### ASSIGNMENT
From the entries below, gather every line containing the string "readData".

### INFORMATION SUPPLIED
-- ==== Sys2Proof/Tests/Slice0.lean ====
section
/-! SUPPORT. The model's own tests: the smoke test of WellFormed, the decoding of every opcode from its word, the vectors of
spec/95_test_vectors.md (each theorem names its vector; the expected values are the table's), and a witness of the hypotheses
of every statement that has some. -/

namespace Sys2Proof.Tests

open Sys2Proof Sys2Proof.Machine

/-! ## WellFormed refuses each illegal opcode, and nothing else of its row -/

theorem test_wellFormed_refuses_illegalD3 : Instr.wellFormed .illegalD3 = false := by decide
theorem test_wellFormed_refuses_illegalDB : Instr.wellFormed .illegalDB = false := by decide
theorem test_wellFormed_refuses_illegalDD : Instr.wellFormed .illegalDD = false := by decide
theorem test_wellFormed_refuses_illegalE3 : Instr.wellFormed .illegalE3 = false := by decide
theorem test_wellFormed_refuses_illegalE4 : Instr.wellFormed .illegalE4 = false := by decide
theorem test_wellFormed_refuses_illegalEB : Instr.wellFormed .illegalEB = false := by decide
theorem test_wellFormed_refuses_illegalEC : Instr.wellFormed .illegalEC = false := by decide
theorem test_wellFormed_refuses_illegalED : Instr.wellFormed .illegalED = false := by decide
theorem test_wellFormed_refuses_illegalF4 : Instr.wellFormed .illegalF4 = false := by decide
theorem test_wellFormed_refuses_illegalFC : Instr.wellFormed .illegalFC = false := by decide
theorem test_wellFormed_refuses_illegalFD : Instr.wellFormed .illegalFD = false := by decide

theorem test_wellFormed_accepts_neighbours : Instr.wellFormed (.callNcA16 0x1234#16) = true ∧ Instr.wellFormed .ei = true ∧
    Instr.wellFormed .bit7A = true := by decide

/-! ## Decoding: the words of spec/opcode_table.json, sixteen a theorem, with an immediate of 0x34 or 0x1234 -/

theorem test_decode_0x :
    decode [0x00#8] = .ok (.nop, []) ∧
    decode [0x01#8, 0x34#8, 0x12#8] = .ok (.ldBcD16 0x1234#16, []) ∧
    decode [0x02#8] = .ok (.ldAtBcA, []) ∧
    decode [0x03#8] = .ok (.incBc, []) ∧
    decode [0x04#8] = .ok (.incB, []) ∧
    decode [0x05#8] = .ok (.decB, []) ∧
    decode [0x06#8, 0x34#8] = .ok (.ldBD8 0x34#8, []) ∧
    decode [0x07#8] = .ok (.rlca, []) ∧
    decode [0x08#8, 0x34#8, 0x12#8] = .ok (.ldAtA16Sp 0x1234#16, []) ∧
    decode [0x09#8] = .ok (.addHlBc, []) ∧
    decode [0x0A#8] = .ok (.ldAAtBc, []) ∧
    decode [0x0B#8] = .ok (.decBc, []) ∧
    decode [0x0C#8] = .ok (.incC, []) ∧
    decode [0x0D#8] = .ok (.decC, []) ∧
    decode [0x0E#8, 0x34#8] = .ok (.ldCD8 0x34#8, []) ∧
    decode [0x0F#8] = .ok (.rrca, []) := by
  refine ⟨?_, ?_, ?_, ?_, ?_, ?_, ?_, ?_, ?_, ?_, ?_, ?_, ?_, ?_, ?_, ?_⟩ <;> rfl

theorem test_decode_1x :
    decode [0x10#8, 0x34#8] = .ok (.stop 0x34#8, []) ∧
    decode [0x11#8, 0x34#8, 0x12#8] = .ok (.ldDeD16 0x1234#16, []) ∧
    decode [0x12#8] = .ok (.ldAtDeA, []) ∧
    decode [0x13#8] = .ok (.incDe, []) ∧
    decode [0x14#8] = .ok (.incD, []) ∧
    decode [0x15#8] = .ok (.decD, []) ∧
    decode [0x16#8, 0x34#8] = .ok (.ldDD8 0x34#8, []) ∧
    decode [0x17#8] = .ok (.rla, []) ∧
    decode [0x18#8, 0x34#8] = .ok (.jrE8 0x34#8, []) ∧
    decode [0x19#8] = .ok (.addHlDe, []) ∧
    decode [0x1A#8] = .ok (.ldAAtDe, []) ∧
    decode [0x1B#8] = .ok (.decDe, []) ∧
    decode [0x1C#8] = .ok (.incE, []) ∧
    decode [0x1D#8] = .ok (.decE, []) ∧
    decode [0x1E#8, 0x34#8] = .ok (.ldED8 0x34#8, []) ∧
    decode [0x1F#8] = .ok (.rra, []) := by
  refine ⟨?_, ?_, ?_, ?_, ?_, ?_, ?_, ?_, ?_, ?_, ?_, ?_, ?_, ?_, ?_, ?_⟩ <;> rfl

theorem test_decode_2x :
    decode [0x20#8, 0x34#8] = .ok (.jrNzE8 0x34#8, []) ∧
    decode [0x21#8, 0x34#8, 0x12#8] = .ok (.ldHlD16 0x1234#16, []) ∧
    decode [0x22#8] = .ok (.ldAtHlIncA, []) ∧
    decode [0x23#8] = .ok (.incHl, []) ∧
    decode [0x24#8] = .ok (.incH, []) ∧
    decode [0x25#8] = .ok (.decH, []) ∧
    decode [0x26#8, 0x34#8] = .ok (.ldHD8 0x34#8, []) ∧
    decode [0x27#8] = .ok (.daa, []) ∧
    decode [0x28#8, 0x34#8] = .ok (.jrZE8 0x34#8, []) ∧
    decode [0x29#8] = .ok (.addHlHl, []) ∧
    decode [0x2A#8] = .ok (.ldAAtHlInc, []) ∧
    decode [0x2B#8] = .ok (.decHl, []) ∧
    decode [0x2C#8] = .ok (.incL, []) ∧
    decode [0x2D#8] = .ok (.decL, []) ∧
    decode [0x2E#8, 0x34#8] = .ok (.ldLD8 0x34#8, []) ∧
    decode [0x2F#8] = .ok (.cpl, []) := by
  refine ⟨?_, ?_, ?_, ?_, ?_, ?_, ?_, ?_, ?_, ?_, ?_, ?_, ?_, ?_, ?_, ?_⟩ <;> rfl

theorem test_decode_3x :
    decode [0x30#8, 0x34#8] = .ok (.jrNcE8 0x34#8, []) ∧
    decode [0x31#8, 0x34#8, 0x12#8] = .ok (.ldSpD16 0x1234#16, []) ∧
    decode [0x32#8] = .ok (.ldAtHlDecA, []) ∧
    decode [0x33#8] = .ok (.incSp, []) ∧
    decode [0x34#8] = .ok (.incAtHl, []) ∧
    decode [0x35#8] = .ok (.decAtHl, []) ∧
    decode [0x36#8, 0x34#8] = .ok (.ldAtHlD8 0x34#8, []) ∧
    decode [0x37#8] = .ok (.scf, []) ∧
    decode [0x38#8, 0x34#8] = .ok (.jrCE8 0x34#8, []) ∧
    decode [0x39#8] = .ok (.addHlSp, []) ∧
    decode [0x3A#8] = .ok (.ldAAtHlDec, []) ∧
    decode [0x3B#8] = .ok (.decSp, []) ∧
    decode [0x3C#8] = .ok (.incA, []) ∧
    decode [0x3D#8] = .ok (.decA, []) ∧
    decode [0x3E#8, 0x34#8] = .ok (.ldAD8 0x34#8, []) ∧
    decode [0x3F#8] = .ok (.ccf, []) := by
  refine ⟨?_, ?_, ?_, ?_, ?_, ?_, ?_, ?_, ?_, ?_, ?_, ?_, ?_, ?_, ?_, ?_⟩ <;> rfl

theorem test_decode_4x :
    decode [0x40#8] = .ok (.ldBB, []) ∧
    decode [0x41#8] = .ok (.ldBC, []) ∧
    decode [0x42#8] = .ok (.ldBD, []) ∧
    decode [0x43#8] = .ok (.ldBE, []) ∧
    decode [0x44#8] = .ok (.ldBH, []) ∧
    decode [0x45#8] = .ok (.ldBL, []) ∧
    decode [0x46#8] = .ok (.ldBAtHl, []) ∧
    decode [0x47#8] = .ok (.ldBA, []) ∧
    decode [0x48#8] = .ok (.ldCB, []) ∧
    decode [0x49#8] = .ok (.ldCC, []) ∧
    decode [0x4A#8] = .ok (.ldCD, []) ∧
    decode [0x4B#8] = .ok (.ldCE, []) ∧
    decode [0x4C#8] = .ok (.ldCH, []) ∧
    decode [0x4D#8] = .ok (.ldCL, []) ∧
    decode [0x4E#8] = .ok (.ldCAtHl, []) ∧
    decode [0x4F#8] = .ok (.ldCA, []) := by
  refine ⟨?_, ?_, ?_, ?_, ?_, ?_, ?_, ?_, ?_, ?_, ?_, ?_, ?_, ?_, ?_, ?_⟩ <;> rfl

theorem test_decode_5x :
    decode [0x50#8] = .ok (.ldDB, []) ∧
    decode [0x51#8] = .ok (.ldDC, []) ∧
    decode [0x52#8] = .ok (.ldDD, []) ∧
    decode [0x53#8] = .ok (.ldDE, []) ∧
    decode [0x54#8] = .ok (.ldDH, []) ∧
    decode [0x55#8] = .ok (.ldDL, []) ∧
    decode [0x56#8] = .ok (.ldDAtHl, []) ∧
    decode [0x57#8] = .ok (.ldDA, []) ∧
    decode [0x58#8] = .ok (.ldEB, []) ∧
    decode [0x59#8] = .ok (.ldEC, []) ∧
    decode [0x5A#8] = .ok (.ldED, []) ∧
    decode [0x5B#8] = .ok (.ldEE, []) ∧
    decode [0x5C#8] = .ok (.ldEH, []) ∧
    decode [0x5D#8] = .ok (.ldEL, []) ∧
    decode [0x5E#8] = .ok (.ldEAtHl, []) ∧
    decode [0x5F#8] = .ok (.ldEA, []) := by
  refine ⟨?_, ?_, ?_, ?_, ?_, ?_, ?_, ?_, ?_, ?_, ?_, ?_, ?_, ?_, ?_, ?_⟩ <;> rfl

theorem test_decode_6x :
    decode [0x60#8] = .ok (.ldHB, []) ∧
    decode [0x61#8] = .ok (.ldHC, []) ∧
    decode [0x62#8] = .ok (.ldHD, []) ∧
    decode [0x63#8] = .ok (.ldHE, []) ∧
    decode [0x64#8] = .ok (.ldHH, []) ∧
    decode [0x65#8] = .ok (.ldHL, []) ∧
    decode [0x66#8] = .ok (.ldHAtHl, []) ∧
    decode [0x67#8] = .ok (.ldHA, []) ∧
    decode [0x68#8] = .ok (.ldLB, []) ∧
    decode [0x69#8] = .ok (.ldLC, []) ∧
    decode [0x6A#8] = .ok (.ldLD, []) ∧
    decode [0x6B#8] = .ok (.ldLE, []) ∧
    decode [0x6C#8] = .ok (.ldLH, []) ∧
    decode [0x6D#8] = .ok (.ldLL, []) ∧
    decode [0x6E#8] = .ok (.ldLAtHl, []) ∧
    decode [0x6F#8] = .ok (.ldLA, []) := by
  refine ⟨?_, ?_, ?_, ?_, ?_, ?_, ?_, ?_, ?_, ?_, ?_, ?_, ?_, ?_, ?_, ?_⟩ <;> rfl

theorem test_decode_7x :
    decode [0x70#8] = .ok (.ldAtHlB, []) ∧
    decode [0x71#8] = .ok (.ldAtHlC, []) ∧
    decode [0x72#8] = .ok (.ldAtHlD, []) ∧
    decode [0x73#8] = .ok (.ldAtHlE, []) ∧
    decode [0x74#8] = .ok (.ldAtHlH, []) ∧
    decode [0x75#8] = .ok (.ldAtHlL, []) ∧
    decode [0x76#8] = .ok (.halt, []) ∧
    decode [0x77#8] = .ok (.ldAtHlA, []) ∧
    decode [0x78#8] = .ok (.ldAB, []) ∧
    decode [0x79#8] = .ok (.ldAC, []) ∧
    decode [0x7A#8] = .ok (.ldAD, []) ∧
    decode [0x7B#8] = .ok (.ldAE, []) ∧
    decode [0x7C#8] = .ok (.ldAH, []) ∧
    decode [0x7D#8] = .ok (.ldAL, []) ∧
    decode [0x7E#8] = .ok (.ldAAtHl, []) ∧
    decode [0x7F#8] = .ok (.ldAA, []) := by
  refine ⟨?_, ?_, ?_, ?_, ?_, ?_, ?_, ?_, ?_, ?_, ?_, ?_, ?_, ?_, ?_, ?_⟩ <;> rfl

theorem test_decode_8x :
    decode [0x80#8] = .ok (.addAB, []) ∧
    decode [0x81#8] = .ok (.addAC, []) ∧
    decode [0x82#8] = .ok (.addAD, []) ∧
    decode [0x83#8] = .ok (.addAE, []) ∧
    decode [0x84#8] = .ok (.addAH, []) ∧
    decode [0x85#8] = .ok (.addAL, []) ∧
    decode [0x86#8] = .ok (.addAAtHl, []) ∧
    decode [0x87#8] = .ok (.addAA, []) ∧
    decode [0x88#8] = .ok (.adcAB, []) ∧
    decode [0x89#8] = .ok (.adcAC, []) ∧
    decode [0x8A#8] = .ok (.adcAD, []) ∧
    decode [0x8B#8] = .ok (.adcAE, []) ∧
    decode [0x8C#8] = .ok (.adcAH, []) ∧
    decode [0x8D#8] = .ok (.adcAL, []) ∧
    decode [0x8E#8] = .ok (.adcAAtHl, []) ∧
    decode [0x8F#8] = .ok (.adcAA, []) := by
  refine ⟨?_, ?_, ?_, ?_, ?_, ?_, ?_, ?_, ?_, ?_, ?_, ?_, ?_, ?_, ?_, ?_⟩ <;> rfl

==

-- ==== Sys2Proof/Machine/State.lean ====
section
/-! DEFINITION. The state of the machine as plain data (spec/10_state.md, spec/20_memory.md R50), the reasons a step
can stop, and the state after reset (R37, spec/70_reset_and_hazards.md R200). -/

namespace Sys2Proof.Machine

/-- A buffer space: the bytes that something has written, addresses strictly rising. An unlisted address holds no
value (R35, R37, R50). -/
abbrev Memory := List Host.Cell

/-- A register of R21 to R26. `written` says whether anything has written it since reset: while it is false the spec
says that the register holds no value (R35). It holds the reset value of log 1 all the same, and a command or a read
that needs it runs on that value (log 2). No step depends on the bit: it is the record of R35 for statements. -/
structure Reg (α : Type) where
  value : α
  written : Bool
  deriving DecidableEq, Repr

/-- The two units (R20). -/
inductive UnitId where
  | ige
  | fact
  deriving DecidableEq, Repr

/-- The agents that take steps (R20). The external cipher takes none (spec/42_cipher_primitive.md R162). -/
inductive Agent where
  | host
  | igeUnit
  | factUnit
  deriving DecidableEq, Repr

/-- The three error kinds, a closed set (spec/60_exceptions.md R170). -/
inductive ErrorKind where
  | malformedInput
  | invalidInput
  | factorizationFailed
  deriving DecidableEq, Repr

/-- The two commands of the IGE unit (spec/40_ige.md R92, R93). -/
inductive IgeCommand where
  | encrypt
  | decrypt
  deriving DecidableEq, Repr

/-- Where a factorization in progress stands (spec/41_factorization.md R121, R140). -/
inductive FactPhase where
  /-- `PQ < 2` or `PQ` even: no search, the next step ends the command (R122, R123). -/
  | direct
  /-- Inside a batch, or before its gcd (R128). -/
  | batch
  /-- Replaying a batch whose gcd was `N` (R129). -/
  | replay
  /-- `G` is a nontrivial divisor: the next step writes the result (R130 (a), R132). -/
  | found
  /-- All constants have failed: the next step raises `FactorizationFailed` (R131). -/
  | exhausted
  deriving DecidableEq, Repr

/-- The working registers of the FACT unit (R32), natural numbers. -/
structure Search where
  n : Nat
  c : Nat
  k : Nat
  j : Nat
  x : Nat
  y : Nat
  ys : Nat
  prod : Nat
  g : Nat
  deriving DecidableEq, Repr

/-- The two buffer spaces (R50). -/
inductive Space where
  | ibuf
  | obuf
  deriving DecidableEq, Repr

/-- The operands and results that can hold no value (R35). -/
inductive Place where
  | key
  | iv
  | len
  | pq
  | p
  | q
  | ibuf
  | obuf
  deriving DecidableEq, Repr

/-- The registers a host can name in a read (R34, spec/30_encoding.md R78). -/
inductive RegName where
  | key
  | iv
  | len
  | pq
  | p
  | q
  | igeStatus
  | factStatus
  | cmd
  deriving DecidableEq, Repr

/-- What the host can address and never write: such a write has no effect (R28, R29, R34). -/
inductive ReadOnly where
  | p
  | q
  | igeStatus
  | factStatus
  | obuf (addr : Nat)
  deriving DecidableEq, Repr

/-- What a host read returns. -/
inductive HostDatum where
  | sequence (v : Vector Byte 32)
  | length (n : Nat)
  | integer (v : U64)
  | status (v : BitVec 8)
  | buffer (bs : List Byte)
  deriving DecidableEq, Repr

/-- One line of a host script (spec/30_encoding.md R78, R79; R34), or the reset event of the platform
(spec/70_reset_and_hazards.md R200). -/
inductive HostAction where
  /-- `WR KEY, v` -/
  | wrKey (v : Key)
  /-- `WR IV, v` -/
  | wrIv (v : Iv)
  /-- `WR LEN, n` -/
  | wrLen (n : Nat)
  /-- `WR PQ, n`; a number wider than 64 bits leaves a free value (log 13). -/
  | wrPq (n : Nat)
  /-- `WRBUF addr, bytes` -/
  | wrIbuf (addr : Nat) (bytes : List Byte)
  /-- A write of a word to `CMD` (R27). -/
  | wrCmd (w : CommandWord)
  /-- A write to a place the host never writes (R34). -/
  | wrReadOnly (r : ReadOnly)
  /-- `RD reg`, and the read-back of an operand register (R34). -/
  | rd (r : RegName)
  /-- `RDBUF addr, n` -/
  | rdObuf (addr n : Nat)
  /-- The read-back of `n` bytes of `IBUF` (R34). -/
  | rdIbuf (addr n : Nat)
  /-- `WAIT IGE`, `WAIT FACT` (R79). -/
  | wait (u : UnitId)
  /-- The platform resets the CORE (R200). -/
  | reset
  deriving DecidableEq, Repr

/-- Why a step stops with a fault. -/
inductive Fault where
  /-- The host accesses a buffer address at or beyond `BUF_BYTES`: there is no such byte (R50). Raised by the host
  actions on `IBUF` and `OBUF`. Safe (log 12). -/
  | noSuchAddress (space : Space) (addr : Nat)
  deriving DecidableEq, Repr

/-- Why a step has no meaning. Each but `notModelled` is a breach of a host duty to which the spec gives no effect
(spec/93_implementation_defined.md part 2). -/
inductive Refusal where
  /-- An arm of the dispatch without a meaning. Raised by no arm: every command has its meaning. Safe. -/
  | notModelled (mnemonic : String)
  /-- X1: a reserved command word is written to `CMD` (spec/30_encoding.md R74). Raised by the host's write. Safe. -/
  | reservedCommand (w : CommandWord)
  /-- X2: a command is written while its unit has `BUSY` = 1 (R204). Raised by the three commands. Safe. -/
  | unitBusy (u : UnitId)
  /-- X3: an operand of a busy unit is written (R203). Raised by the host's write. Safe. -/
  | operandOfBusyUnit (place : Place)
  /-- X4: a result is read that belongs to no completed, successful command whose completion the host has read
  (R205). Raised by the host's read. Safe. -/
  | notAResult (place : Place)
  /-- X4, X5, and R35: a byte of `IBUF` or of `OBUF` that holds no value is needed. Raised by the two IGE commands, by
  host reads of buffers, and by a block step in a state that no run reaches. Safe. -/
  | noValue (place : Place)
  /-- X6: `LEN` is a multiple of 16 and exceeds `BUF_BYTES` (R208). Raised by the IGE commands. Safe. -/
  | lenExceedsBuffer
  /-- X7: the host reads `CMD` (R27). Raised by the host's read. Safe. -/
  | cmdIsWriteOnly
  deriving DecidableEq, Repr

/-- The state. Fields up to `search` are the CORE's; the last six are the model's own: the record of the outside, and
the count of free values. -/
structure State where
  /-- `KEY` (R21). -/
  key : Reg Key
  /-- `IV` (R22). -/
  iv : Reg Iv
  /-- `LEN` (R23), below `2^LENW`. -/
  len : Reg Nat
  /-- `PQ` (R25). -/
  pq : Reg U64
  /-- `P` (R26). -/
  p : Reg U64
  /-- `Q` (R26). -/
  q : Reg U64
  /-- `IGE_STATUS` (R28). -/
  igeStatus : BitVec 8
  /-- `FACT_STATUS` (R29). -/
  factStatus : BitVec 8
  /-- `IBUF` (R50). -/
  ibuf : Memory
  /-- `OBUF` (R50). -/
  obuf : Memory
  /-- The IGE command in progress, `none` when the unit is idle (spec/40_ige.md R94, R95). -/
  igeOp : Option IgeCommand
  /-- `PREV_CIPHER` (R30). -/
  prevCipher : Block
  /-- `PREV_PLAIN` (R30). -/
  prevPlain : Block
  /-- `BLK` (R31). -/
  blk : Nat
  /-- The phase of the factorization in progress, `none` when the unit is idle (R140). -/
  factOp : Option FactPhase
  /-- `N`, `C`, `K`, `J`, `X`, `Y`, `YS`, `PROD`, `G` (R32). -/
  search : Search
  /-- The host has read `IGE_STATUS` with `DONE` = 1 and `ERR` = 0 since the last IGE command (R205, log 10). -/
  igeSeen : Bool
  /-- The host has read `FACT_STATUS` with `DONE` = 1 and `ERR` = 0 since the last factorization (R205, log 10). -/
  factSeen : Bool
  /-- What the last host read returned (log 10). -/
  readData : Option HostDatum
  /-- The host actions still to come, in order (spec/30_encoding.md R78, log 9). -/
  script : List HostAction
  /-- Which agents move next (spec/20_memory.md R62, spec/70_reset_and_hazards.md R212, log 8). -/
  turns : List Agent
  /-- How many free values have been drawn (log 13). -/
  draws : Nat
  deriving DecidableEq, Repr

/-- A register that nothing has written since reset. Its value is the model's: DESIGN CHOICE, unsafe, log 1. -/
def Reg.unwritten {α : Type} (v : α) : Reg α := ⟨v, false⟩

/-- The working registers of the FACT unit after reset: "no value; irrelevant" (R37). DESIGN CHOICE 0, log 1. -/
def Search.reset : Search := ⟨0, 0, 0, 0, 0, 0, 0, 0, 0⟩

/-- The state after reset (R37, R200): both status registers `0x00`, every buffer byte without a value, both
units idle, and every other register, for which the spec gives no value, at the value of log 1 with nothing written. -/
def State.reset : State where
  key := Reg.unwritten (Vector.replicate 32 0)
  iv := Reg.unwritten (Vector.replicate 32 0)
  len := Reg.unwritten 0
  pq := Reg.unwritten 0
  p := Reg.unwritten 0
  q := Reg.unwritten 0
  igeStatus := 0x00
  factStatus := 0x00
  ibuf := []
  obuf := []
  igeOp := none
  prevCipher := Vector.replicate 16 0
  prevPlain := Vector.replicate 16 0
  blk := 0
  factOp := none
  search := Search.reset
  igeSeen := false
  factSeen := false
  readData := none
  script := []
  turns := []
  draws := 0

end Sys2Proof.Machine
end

### EXERCISE RESPONSE
  readData : Option HostDatum
  readData := none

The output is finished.